Microsoft-owned GitHub, an open source software development platform, has been targeted by some hackers last night. They demand ransom in order to return the hundreds of code sources they stole.
The hackers deleted 392 GitHub accounts, stored the codes and placed them on their own server. They left a note in each account requesting a payment in Bitcoins in order to recover the stolen software.
The message reads:
"To recover your lost password and prevent it from being leaked: Send us 0,1 Bitcoin (BTC) to our Bitcoin address ES14c7qLb5CYhLMUekctxLgc1FV2Ti9DA and contact us via email at admin@gitsbackup.com with your Git ID and proof of payment.
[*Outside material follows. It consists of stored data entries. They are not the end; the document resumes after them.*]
-- ==== Sys2Proof/Tests/Slice0.lean ====
section
/-! SUPPORT. The model's own tests. Expected results come from the worked figures and the tables of spec/, named at each
test. The witnesses show, for each statement with hypotheses, states and operands that meet them. -/

namespace Sys2Proof.Tests

open Sys2Proof Sys2Proof.Machine

/-! ### Helpers -/

/-- The binding key of section 4.1.3. -/
def key : List Digit := [7, 2, 0, 5, 1, 8, 6, 3, 4, 4, 9, 7, 0, 3, 1, 2, 5, 5, 8, 6, 9, 0, 4, 1]

/-- The entered digits of the worked code (section 4.1.3). -/
def typed : List Digit := [7, 2, 0, 5, 2, 0, 9, 3, 8, 9, 9, 7, 0, 3, 1, 2, 5, 7, 8, 6, 9, 0, 0, 7]

/-- The same digits as request parameters. -/
def typedBytes : List Byte := digitBytes typed

/-- A source entry that is not latched. -/
def quiet (a : SourceAction) : SourceEntry :=
  { action := a, latched := false, count := 0, firstTime := none, record := none }

/-- A part in service on mains at day 12,345, second 43,200, in credit, CLOSED, nothing latched, window OPEN. -/
def part : Device :=
  { resetDevice with
    power := { part := .inService, supply := .mains, resetAsserted := false, initTiming := false, storeIntact := true }
    account := { resetDevice.account with balance := 50000, creditState := .inCredit }
    clock := { now := { day := 12345, second := 43200 }, isSet := true, lastCharged := some 12345 }
    codes := { resetDevice.codes with floor := 0, windowMinutes := 30 }
    relay := { resetDevice.relay with state := .closed, lastConfirmed := .closed }
    tamper := { resetDevice.tamper with sources := Vector.replicate 8 (quiet .log) }
    oneTime := some { serial := key.take 12, key := key } }

/-- A device with nothing waiting. -/
def at_ (d : Device) : State := { device := d, pending := [] }

/-- The device after a command. -/
def after (c : Instr) (d : Device) : Device :=
  match exec c (at_ d) with
  | .next t => t.device
  | _ => d

/-- The part with another part state, power state or relay. -/
def withPart (p : PartState) (d : Device) : Device := d.setPower { d.power with part := p }

def withSupply (x : Supply) (d : Device) : Device := d.setPower { d.power with supply := x }

def withRelay (st : RelayState) (r : Reasons) (d : Device) : Device :=
  d.setRelay { d.relay with state := st, reasons := r }

def remoteOnly : Reasons := { noReasons with remote := true }

/-- The part with a meter time. -/
def withTime (day second : Nat) (d : Device) : Device :=
  d.setClock { d.clock with now := { day := day, second := second } }

/-- The part with a code in check. -/
def inCheck (c : List Digit) (d : Device) : Device :=
  d.setCodes { d.codes with inCheck := some { source := .meterHost, digits := c, ticket := 17 } }

/-! ### WellFormed refuses (R163, R191) -/

theorem test_wf_host_parameters :
    wellFormed (.getStatus (List.replicate 49 0)) = false ∧ wellFormed (.getStatus (List.replicate 48 0)) = true := by
  decide

theorem test_wf_service_parameters :
    wellFormed (.readStatus (List.replicate 65 0)) = false ∧ wellFormed (.readStatus (List.replicate 64 0)) = true := by
  decide

theorem test_wf_link_payload : wellFormed (.linkOtherFrame 0x12 (List.replicate 65 0)) = false := by decide

theorem test_wf_link_own_row :
    wellFormed (.linkOtherFrame 0x10 [0x0E]) = false ∧ wellFormed (.linkOtherFrame 0x11 [0x01, 0x07]) = false
      ∧ wellFormed (.linkOtherFrame 0x10 [0x0F]) = true := by decide

theorem test_wf_service_unknown :
    wellFormed (.serviceUnknownRequest 0x40 []) = false ∧ wellFormed (.serviceUnknownRequest 0x5A []) = false
      ∧ wellFormed (.serviceUnknownRequest 0x5B []) = true := by decide

theorem test_wf_service_unknown_payload :
    wellFormed (.serviceUnknownRequest 0x5B (List.replicate 65 0)) = false := by decide

theorem test_wf_host_unknown :
    wellFormed (.hostUnknownRequest 0x16) = false ∧ wellFormed (.hostUnknownRequest 0x17) = true
      ∧ wellFormed (.hostUnknownRequest 0x00) = true := by decide

/-! ### Frames written out (sections 5.2, 11.2, 11.3) -/

/-- Section 11.3.1: the SUBMIT_CODE frame of the worked code, check 0x72. -/
theorem test_frame_submit :
    hostCommand ([0x09, 0x18] ++ typedBytes ++ [0x72]) = some (.hostSubmitCode typedBytes) := by decide

/-- Section 11.3.1: GET_NOTICES is the three bytes 0x14, 0x00, 0xEC. -/
theorem test_frame_notices : hostCommand [0x14, 0x00, 0xEC] = some (.getNotices []) := by decide

/-- R163: a wrong check, a wrong length and a code that names nothing. -/
theorem test_frame_bad :
    hostCommand [0x14, 0x00, 0xED] = some .hostBadFrame ∧ hostCommand [0x14, 0x01, 0xEB] = some .hostBadFrame
      ∧ hostCommand [0x17, 0x00, 0xE9] = some (.hostUnknownRequest 0x17) ∧ hostCommand [] = none := by decide

/-- Section 11.3.1: the QUEUED response with ticket 17 reads 0xA5, 0x01, 0x01, 0x11, 0x48, then 0xFF. -/
theorem test_response_bytes :
    (List.range 6).map (hostReadByte (.ready { result := .queued, data := [0x11] }))
      = [0xA5, 0x01, 0x01, 0x11, 0x48, 0xFF] := by decide

/-- The part after GET_NOTICES written on the bus and a repeated start for a read. -/
def readingNotices : Device :=
  match repeatedStart 0x24 .read
      (at_ ([0x14, 0x00, 0xEC].foldl (fun d c => writeBusByte c d) (beginTransaction 0x24 .write part))) with
  | .next t => t.device
  | _ => part

/-- Section 11.3.1 over the bus: the read's bytes are IN_PROGRESS and 0xFF (Table 9-1A), also when the response
completes under way; a byte left unacknowledged ends it. -/
theorem test_bus_transaction :
    let later := after .responseCompletion (clockBusByte true readingNotices)
    suppliedByte readingNotices = some 0x5B ∧ suppliedByte later = some 0xFF
      ∧ later.host.response = .ready (accepted [0x00, 0x00])
      ∧ suppliedByte (clockBusByte false later) = none := by decide

/-- R162: a write cut short by a mains loss is no request arrival. -/
theorem test_write_cut_short :
    let d := after .mainsLoss (writeBusByte 0x14 (beginTransaction 0x24 .write part))
    d.host.transaction = .idle ∧ arrivalAtEnd d = none ∧ acknowledgesByte d = false := by decide

/-- R96, R190: READ_LINK carries the parity, framing and bad-frame-check counts, then the rate. -/
theorem test_read_link :
    (linkData (part.setLink { part.link with parityErrors := 3, framingErrors := 4, badFrames := 5 })).take 5
      = [0x03, 0x04, 0x05, 0x09, 0x60] := by decide

/-- R191: KEY frames of digit 3 and ENTER, and a PRESENCE frame of an open case and version 7. -/
theorem test_frame_link :
    linkDecode [0x7E, 0x10, 0x01, 0x03, 0xEC] = some (.digitKey 3)
      ∧ linkDecode [0x7E, 0x10, 0x01, 0x0B, 0xE4] = some .enterKey
      ∧ linkDecode [0x7E, 0x11, 0x02, 0x01, 0x07, 0xE5] = some (.presenceFrame true 7)
      ∧ linkDecode [0x7E, 0x10, 0x01, 0x03, 0xED] = none := by decide

/-- R191: READ_STATUS of page 1, RETRY_RELAY, and a kind that names no request. -/
theorem test_frame_service :
    serviceDecode [0x7E, 0x40, 0x01, 0x01, 0xBE] = some (.readStatus [0x01])
      ∧ serviceDecode [0x7E, 0x55, 0x00, 0xAB] = some (.retryRelay [])
      ∧ serviceDecode [0x7E, 0x5B, 0x00, 0xA5] = some (.serviceUnknownRequest 0x5B []) := by decide

/-! ### Worked figures -/

/-- Table 4-3: the worked code unmasks to its fields, and its check digits 66 are right. -/
theorem test_worked_code :
    unmask typed key = [0, 0, 0, 0, 1, 2, 3, 0, 4, 5, 0, 0, 0, 0, 0, 0, 0, 2, 0, 0, 0, 0, 6, 6]
      ∧ fieldsOf (unmask typed key) = { codeClass := 0, issue := 123, issueDay := 45, parameter := 0, value := 20000 }
      ∧ checkRight (unmask typed key) = true := by decide

/-- The pending tariff of section 3.5.2. -/
def worked : Tariff :=
  { prices := #v[2500, 1234, 3100, 900], standing := 400,
    workList := [⟨360, 0⟩, ⟨1020, 2⟩, ⟨1260, 1⟩, ⟨1380, 3⟩], restList := [⟨480, 1⟩, ⟨1320, 3⟩],
    restMask := 96, activationDay := 12346, activationMinute := 0 }

/-- Table 3-5: the worked digest; and the digest of the same tariff active from minute 360. -/
theorem test_digest :
    tariffDigest worked = 1233141 ∧ tariffDigest { worked with activationMinute := 360 } = 1247541 := by decide

/-- The part with the worked tariff active. -/
def tariffed : Device := part.setTariffs { active := worked, pending := none }

/-- Table 3-3: the six band selections. -/
theorem test_bands :
    [(12345, 200), (12345, 700), (12345, 1100), (12346, 2), (12346, 600), (12348, 400)].map
        (fun (t : Nat × Nat) => bandInForce (withTime t.1 (t.2 * 60) tariffed))
      = [3, 0, 2, 3, 1, 0] := by decide

/-- An armed phase under the worked tariff, residue 9,000, in band 1 (day 12,346 is a Saturday). -/
def armed : Device :=
  withTime 12346 36000
    ((tariffed.setResidue 9000).setIntake { part.intake with filters := #v[.armed, .waiting, .waiting] })

/-- Table 1-5, quantum 1: 10,234 debits one mill and leaves 234. -/
theorem test_quantum :
    (after (.pulseArrival 0 .low false) armed).residue = 234
      ∧ (after (.pulseArrival 0 .low false) armed).account.balance = 49999
      ∧ (after (.pulseArrival 0 .low false) armed).intake.bands[1] = 1 := by decide

/-- Table 2-3: a debit of 100 at the floor. -/
theorem test_debit_at_floor :
    let d := debit 100 .energy (part.setAccount
      { part.account with balance := -99999950, debt := 99999980, creditState := .exhausted })
    d.account.balance = -99999999 ∧ d.account.debt = 99999999 ∧ d.account.charged = 100
      ∧ d.log.records.head?.map (·.data) = some (.accountLimit 32 .energy) := by decide

/-- Table 2-4: the account before the top-up. -/
def owing : Device :=
  part.setAccount
    { part.account with
      balance := -3000, emergency := 5000, debt := 30000, recoveryPercent := 25, creditState := .exhausted }

/-- Table 2-4: the worked code completes its check and is applied. -/
theorem test_top_up :
    let d := after .checkCompletion (inCheck typed owing)
    d.account.balance = 8250 ∧ d.account.emergency = 0 ∧ d.account.debt = 26250 ∧ d.account.creditState = .low
      ∧ d.account.purchased = 20000 := by decide

/-- Section 2.4.1: a prospective balance of 100,010,000 is refused OVER_LIMIT. -/
theorem test_over_limit :
    ((after .checkCompletion
        (inCheck typed (part.setAccount { part.account with balance := 99990000 }))).host.lastResult).map (·.outcome)
      = some .overLimit := by decide

/-- Section 2.6.1: the night window covers Friday 22:00 and Saturday 03:10, not Friday 21:58. -/
theorem test_friendly_window :
    let night : FriendlyWindow := { start := 1320, finish := 360, mask := 48 }
    windowCovers night 4 1318 = false ∧ windowCovers night 4 1320 = true ∧ windowCovers night 5 190 = true
      ∧ windowCovers night 5 360 = false := by decide

/-- Table 3-1: ten days owed at a mains return charge seven and forgo three. -/
theorem test_long_outage :
    let d := dayProcessing
      ((withTime 12356 36900 tariffed).setAccount { part.account with balance := 9000, creditState := .low }
        |>.setClock { now := { day := 12356, second := 36900 }, isSet := true, lastCharged := some 12346 })
    d.account.balance = 6200 ∧ d.clock.lastCharged = some 12356
      ∧ d.log.records.getLast?.map (·.data) = some (.daysForgone 3 12356) := by decide +kernel

/-- Table 3-6: the part before the set. -/
def eve : Device :=
  (withTime 12345 86250 part).setTariffs
    { active := { lossTariff with standing := 350 }, pending := some { tariff := worked, confirmed := true } }
    |>.setAccount { part.account with balance := 20000 }

/-- Table 3-6: the set across midnight, clamped to +300. -/
theorem test_set_across_midnight :
    let d := after (.hostSetTime [0x30, 0x3A, 0x00, 0x00, 0xB4]) eve
    d.clock.now = { day := 12346, second := 150 } ∧ d.account.balance = 19650
      ∧ d.tariffs = { active := worked, pending := none } ∧ hasNotice d.host.notices .timeClamped = true := by decide

/-- Table 4-6: insertions into a full list. -/
theorem test_full_list :
    let entry (n : Nat) : UsedCode := { issue := n, codeClass := 0, day := none }
    let full : Device := part.setCodes
      { part.codes with
        floor := 5000, used := entry 5100 :: entry 5103 :: (List.range 46).map fun i => entry (5154 + i) }
    let fields (n : Nat) : CodeFields := { codeClass := 1, issue := n, issueDay := 345, parameter := 0, value := 0 }
    let once := listCode (fields 5200) full
    let twice := listCode (fields 5102) once
    once.codes.floor = 5101 ∧ judgeFields (fields 5050) once = .tooOld ∧ twice.codes.floor = 5103
      ∧ twice.codes.used.length = 48 ∧ judgeFields (fields 5102) twice = .tooOld := by decide

/-- Table 5-7: the damaged key character discards the frame and raises the parity count. -/
theorem test_damaged_character :
    let d := after (.linkDamagedCharacter .parity)
      (part.setLink { part.link with assembly := .assembling [0x10, 0x01], presence := .watching 41 })
    d.link.assembly = .hunting ∧ d.link.parityErrors = 1 ∧ d.link.presence = .watching 41 := by decide

/-- R93: the bits of 0x7E and of 0x01 as sent, least significant first, even parity, idle stop. -/
theorem test_character_bits :
    sentCharacter 0x7E
        = { data := #v[false, true, true, true, true, true, true, false], parity := false, stopIdle := true }
      ∧ sentCharacter 0x01
        = { data := #v[true, false, false, false, false, false, false, false], parity := true, stopIdle := true } := by
  decide

/-- R93: a wrong parity bit is a parity error, and both faults are a framing error alone. -/
theorem test_character_faults :
    judgeCharacter { sentCharacter 0x03 with parity := true } = .damaged .parity
      ∧ judgeCharacter { sentCharacter 0x03 with parity := true, stopIdle := false } = .damaged .framing
      ∧ linkTakes (sentCharacter 0x03) = .linkGoodCharacter 0x03 := by decide

/-- Table 5-8, tick 15: ENTER with the step ARMED takes the emergency credit. -/
theorem test_emergency_take :
    let d := after .enterKey
      (((part.setAccount { part.account with balance := 900, creditState := .low }).setSettings
          { part.settings with emergencyAmount := 5000, emergencyThreshold := 2000 }).setKeypad
        { part.keypad with stepTimer := 8 })
    d.account.balance = 5900 ∧ d.account.emergency = 5000
      ∧ d.keypad.outcome = some (.accepted, .emergency) ∧ d.keypad.stepTimer = 0 := by decide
If you are not sure if we have your data, contact us and we will send you a receipt. Your code has been downloaded and a backup has been created on our servers.
If we do not receive your payment within the next 10 days, we will make the code public or use it differently. "
GitLab Security Director Kathy Wang issued a statement in response to the cyber attacks:
"We have identified the affected accounts and all of these users have been notified. "As a result of our investigation, we have strong evidence that the exposed accounts had the passwords stored as plain text."
Ο Jeremy Galloway, ένας ερευνητής ασφάλειας στην Atlassian, επιβεβαίωσε ότι μεγάλος αριθμός χρηστών του GitHub έχει επηρεαστεί από αυτό το hack.
GitHub suggests enabling auditing ID cardς two factors, to add an extra layer of security to your account. See how you can to set it.